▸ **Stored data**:
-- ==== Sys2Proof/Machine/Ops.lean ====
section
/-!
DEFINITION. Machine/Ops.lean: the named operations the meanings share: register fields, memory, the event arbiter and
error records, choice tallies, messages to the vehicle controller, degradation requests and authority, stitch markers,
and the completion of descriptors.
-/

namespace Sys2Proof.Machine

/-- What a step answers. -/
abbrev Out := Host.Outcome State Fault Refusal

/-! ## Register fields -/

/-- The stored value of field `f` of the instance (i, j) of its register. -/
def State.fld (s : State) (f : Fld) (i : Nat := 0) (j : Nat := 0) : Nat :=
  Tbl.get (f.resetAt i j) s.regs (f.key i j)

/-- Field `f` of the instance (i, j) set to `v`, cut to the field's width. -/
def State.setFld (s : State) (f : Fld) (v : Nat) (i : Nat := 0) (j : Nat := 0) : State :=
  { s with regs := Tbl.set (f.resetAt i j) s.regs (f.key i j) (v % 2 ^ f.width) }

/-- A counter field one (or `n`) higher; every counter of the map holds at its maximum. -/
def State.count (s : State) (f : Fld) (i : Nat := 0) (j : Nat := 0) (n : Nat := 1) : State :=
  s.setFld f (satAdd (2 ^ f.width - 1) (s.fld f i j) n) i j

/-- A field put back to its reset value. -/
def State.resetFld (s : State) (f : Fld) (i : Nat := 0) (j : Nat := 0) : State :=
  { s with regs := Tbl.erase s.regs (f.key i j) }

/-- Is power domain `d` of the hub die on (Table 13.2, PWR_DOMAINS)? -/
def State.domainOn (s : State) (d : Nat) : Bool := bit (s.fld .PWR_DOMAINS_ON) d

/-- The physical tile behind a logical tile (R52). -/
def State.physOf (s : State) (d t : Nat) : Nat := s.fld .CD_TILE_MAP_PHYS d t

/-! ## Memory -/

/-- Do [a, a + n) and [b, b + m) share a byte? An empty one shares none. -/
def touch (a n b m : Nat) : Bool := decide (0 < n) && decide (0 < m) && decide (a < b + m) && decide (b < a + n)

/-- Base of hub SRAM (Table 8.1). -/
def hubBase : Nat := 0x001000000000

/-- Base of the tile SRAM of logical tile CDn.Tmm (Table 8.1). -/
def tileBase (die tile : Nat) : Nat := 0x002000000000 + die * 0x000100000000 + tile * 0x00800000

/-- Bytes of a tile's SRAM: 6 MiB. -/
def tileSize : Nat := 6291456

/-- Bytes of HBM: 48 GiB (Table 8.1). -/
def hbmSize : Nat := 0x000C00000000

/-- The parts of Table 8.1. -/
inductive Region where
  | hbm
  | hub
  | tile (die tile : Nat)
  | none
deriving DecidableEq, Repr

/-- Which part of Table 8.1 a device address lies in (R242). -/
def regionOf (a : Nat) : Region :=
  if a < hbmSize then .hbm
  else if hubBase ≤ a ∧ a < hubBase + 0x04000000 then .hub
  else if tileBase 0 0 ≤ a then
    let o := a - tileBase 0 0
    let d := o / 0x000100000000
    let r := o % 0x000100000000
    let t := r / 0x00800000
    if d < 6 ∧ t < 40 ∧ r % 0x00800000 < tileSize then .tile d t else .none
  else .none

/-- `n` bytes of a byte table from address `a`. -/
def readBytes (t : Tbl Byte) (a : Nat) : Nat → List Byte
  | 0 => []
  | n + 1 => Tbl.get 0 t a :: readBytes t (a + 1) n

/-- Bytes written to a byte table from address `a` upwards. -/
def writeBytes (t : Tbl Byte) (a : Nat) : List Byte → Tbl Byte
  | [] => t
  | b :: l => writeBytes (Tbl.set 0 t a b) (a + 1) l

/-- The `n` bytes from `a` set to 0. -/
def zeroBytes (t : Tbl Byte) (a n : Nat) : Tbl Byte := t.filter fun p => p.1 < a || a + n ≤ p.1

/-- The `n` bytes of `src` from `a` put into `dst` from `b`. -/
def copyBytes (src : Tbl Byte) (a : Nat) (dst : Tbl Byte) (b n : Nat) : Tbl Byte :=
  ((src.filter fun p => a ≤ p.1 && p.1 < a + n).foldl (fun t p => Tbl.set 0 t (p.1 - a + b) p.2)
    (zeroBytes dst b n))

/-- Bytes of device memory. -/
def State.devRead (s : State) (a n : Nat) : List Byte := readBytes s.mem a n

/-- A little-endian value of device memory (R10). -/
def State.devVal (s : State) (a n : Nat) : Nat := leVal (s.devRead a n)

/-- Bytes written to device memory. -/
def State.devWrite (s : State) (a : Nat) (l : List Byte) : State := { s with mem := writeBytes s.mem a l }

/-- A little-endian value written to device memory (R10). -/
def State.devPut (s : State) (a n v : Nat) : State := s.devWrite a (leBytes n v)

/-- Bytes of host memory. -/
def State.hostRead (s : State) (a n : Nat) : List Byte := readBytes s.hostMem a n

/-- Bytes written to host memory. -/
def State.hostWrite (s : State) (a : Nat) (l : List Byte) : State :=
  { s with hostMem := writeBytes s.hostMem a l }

▸ **EXERCISE INSTRUCTIONS**: Please copy out each line of the data in which the word "Machine" occurs.

▸ **OUTPUT OF THE EXERCISE**:
-- ==== Sys2Proof/Machine/Ops.lean ====
DEFINITION. Machine/Ops.lean: the named operations the meanings share: register fields, memory, the event arbiter and
namespace Sys2Proof.Machine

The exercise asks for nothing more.